>>
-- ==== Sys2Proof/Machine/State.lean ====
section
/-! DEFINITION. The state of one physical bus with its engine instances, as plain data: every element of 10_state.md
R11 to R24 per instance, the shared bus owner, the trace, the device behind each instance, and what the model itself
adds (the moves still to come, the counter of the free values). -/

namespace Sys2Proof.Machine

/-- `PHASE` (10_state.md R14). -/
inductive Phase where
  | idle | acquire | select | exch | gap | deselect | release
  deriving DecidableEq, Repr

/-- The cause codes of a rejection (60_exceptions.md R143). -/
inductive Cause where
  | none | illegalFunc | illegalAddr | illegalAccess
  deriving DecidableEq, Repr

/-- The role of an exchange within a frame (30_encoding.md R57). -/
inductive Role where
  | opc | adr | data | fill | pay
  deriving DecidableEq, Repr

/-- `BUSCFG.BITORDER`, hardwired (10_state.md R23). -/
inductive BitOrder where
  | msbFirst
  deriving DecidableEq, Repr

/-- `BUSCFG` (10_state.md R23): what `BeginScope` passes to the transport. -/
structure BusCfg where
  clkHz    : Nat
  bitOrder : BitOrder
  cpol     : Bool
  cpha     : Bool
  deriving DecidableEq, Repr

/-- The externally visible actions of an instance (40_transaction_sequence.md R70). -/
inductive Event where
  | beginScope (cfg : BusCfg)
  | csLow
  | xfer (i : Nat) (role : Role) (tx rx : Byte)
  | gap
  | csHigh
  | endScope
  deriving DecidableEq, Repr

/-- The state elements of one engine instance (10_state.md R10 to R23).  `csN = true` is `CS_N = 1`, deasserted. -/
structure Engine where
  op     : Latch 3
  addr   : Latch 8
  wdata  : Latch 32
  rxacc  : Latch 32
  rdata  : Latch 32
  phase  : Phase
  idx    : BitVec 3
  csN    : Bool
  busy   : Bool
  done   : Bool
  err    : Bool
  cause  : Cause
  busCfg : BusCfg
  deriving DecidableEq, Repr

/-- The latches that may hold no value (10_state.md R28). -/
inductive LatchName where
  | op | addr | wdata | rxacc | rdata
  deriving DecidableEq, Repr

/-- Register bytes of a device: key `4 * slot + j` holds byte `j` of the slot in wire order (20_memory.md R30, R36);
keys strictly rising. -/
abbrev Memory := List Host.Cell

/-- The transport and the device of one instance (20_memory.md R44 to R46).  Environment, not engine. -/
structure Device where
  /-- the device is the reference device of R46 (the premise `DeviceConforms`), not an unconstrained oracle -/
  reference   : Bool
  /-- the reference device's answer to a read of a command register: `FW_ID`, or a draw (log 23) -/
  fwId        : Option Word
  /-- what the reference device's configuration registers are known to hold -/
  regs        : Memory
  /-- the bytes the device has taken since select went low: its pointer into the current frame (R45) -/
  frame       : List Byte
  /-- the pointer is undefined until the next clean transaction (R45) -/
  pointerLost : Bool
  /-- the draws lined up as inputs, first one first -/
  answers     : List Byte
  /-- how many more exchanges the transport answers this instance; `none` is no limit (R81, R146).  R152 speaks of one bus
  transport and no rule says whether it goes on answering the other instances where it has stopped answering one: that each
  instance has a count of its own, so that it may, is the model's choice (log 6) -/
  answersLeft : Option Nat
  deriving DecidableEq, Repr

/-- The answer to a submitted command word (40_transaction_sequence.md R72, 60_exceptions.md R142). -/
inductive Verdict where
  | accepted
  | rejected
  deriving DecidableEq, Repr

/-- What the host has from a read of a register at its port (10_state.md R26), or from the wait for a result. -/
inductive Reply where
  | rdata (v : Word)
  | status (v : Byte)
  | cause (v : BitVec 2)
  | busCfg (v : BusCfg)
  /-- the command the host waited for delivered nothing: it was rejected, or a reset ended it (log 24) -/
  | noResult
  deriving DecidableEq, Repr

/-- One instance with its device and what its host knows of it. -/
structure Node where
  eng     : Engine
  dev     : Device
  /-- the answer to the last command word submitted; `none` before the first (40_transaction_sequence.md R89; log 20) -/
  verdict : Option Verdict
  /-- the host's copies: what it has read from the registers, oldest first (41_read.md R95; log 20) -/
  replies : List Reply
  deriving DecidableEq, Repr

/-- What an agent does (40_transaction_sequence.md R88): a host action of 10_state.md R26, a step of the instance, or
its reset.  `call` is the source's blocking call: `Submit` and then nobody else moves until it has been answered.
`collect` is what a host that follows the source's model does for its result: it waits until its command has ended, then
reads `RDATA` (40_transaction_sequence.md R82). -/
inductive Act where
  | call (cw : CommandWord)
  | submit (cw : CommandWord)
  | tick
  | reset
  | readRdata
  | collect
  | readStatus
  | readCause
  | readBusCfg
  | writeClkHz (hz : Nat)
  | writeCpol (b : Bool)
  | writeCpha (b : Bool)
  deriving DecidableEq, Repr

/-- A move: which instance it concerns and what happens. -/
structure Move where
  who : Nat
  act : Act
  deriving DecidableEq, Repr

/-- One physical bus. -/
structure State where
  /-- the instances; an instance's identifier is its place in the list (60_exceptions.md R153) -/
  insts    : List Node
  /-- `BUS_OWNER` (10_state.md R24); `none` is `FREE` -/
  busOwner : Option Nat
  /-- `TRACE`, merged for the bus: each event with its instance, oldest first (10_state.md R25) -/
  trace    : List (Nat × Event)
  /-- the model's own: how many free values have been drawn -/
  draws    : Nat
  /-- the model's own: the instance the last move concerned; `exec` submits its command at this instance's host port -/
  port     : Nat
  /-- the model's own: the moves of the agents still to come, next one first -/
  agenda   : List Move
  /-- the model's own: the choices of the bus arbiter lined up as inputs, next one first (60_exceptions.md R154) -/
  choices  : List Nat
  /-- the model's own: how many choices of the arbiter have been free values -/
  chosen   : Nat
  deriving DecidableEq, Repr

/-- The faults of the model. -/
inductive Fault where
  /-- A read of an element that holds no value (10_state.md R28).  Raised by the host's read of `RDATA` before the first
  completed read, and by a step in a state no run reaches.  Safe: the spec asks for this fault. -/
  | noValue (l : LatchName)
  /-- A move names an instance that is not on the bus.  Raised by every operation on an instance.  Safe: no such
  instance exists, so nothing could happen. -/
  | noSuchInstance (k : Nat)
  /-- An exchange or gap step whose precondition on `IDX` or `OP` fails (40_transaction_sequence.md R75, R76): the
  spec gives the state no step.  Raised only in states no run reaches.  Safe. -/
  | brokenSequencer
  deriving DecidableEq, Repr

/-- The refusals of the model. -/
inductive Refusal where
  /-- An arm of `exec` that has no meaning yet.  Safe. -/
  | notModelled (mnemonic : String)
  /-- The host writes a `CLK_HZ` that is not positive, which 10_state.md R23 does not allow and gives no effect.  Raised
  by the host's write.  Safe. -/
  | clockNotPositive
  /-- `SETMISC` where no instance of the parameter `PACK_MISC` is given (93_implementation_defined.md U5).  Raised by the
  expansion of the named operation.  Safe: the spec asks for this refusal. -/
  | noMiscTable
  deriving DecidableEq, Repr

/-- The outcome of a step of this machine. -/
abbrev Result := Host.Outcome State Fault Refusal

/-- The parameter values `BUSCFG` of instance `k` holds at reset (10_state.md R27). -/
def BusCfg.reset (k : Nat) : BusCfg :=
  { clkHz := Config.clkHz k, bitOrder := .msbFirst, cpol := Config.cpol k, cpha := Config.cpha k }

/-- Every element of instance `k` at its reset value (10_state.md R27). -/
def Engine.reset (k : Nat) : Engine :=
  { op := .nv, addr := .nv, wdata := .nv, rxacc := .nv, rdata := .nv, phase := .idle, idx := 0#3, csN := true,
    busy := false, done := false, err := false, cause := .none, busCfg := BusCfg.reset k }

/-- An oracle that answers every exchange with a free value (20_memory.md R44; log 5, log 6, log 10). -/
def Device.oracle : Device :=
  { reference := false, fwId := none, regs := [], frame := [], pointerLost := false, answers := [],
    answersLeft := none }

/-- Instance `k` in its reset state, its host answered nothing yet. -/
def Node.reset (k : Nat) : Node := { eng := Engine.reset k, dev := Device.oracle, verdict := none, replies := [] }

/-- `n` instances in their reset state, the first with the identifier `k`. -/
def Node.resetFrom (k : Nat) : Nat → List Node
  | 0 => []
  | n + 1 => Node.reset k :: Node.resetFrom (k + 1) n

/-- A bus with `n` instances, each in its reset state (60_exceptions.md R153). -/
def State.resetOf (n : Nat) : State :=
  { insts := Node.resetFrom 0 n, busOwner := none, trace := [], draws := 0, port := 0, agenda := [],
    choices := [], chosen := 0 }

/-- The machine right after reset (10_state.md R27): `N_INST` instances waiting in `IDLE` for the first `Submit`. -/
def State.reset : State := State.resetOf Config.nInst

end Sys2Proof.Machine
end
<<
● WHAT TO DO
Would you copy out exactly the lines above that start at the one containing "inductive Fault where" and end at the one containing "spec gives the", inclusive?

● SOLUTION TO THE PROBLEM
inductive Fault where
  /-- A read of an element that holds no value (10_state.md R28).  Raised by the host's read of `RDATA` before the first
  completed read, and by a step in a state no run reaches.  Safe: the spec asks for this fault. -/
  | noValue (l : LatchName)
  /-- A move names an instance that is not on the bus.  Raised by every operation on an instance.  Safe: no such
  instance exists, so nothing could happen. -/
  | noSuchInstance (k : Nat)
  /-- An exchange or gap step whose precondition on `IDX` or `OP` fails (40_transaction_sequence.md R75, R76): the
  spec gives the state no step.  Raised only in states no run reaches.  Safe. -/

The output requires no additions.